------ Data records
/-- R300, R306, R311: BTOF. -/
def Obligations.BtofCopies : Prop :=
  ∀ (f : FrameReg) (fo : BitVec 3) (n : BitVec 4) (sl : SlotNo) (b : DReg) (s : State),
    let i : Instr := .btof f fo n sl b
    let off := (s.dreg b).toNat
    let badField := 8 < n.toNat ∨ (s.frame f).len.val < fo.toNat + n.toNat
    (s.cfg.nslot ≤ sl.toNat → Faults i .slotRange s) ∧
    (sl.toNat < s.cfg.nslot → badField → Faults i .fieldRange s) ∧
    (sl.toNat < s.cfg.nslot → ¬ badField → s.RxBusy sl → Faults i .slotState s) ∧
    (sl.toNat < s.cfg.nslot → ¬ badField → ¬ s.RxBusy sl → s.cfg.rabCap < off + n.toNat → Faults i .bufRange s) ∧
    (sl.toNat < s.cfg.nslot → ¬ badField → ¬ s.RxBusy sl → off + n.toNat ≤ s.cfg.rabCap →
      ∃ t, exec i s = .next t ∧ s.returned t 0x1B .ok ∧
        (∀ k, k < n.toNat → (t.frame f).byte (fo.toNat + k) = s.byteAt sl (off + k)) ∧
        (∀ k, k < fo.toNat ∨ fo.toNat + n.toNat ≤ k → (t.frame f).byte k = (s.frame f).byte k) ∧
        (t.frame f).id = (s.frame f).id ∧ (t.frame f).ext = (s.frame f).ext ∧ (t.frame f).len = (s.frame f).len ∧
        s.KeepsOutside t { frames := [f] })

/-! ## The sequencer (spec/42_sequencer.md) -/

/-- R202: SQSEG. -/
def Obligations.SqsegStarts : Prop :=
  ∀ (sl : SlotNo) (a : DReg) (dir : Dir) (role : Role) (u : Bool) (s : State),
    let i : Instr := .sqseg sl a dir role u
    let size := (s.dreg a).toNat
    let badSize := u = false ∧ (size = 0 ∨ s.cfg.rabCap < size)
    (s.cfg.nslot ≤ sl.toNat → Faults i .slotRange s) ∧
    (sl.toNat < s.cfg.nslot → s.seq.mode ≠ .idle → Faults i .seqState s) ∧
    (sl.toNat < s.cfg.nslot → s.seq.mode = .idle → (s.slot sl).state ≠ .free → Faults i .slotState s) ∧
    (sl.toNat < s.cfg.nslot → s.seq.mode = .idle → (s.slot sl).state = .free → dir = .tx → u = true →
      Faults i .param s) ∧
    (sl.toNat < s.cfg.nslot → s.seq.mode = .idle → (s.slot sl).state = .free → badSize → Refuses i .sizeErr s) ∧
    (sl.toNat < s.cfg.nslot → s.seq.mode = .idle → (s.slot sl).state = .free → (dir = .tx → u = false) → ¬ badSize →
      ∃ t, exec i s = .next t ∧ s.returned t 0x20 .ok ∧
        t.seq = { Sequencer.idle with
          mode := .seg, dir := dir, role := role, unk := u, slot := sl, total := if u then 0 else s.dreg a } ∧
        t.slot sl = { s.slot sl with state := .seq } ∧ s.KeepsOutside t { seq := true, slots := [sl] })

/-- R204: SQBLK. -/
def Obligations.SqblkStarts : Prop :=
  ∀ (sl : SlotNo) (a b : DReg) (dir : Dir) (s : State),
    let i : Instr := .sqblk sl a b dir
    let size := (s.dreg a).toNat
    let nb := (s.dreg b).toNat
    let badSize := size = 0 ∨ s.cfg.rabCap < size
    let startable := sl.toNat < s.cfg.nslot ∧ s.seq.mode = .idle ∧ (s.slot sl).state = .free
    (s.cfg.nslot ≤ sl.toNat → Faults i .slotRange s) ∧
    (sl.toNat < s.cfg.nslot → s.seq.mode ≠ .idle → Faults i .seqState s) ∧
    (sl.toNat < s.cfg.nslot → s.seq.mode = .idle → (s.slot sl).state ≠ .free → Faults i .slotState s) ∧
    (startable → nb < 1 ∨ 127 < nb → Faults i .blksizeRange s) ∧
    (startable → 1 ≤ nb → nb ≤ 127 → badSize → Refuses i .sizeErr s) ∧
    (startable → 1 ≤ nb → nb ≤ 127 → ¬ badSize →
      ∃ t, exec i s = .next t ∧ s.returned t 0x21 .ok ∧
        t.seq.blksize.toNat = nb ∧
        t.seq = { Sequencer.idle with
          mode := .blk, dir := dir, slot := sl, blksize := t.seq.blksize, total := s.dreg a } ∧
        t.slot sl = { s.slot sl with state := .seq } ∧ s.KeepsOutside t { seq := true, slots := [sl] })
------------
------ Data records
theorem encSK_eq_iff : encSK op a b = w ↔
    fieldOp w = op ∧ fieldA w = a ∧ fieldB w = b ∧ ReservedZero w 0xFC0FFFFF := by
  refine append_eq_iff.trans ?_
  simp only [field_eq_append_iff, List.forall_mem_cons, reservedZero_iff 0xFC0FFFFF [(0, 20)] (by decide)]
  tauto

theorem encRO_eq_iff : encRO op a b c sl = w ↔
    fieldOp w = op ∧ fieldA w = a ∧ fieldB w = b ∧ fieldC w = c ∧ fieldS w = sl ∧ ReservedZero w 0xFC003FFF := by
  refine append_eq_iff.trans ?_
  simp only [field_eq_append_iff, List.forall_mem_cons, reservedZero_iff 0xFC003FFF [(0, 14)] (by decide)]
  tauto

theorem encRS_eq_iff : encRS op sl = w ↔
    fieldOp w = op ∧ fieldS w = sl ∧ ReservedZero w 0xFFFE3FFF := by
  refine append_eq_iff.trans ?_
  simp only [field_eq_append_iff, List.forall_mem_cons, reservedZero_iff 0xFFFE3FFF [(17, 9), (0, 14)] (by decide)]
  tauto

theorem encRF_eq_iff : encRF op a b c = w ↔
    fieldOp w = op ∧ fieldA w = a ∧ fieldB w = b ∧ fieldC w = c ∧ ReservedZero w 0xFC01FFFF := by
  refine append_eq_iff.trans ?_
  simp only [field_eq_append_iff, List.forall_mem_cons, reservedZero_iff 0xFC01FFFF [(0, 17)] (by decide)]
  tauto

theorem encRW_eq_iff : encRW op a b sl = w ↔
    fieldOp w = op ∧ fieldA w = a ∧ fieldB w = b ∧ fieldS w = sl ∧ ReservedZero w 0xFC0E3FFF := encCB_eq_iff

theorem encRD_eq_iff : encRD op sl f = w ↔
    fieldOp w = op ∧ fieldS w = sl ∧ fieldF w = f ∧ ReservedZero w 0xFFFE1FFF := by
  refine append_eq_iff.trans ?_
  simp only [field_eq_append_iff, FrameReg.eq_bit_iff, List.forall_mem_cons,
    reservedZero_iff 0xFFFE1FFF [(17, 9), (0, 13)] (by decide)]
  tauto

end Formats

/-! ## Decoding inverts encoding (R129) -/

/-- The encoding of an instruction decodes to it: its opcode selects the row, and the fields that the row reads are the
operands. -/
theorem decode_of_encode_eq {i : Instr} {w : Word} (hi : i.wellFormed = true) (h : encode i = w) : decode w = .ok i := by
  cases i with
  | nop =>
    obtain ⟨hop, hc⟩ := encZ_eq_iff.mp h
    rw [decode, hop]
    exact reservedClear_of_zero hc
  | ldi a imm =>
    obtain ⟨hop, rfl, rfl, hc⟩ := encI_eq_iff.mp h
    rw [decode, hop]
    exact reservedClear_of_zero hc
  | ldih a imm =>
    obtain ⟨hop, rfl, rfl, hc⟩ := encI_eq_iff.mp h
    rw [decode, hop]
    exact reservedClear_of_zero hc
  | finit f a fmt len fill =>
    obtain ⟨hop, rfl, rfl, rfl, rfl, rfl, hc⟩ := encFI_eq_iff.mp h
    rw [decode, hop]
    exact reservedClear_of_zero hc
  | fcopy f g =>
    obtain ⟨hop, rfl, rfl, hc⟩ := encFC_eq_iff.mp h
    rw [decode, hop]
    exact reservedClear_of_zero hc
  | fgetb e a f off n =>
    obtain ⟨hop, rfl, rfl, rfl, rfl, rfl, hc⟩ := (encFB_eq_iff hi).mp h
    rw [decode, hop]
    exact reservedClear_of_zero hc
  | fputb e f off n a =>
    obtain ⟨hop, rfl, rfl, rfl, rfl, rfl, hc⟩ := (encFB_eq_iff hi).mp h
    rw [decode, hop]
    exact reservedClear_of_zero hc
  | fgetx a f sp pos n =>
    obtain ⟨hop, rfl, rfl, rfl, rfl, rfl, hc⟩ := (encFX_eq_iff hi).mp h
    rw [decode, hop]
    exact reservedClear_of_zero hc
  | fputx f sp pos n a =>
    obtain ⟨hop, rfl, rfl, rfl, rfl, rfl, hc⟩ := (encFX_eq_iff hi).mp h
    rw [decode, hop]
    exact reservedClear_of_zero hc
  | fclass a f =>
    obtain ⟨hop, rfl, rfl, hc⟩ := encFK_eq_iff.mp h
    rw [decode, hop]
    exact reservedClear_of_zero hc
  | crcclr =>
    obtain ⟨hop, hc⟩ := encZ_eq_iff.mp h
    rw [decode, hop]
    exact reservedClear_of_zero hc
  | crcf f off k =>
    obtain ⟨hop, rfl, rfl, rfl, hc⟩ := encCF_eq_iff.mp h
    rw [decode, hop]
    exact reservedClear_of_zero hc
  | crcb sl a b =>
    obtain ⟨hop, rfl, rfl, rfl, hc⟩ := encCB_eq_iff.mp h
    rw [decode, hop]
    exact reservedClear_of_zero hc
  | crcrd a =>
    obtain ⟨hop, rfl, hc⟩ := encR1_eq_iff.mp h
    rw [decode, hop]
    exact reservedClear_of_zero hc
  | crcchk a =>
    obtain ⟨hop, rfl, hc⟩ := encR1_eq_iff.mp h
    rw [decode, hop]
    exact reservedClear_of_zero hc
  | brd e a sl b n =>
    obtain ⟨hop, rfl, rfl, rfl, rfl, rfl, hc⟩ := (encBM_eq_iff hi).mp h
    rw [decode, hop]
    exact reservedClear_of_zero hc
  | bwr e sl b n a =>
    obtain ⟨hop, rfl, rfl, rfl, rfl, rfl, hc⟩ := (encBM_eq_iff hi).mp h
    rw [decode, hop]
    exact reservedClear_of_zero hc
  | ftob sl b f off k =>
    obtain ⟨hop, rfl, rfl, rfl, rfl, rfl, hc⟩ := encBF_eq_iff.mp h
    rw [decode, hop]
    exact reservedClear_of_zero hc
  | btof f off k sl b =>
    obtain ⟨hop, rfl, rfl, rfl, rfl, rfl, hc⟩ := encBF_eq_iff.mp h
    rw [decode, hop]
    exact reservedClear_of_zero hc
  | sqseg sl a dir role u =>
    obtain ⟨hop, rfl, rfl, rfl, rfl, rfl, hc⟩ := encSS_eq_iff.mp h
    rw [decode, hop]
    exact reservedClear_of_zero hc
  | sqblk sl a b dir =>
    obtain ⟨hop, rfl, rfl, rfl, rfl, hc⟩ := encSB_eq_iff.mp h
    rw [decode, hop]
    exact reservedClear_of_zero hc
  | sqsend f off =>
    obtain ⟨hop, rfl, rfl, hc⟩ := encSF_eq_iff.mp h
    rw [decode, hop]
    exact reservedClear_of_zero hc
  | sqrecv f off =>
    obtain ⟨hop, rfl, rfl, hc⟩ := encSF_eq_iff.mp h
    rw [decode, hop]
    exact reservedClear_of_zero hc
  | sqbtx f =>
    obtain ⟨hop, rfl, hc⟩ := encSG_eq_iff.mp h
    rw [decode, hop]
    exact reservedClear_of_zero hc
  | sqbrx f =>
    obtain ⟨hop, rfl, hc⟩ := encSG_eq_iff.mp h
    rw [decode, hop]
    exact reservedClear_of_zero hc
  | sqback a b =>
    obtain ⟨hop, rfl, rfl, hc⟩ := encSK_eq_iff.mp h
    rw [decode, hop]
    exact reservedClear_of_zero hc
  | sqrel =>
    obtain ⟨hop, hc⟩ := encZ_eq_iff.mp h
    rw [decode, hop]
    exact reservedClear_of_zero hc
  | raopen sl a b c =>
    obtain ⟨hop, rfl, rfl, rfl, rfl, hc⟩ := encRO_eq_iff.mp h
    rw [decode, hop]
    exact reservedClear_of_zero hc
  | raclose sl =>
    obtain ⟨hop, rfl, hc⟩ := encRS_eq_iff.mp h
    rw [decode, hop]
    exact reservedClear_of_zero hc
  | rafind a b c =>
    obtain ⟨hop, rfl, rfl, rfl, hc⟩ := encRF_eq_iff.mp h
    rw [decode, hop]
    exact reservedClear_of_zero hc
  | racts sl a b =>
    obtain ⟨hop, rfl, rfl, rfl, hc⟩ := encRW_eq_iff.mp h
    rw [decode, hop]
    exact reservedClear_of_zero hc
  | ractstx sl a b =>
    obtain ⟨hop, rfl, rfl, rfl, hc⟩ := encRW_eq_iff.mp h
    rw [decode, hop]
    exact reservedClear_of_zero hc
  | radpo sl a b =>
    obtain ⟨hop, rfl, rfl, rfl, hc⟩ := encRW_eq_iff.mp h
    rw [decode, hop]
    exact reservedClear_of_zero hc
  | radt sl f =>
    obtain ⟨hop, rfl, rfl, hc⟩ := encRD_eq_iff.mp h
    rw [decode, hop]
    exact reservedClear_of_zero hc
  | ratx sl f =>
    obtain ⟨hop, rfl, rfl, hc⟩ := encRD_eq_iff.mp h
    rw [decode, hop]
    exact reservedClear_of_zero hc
------------
Aim of the task:
A single number is required: how many lines in the material above include the string "Prop".

Expected answer:
3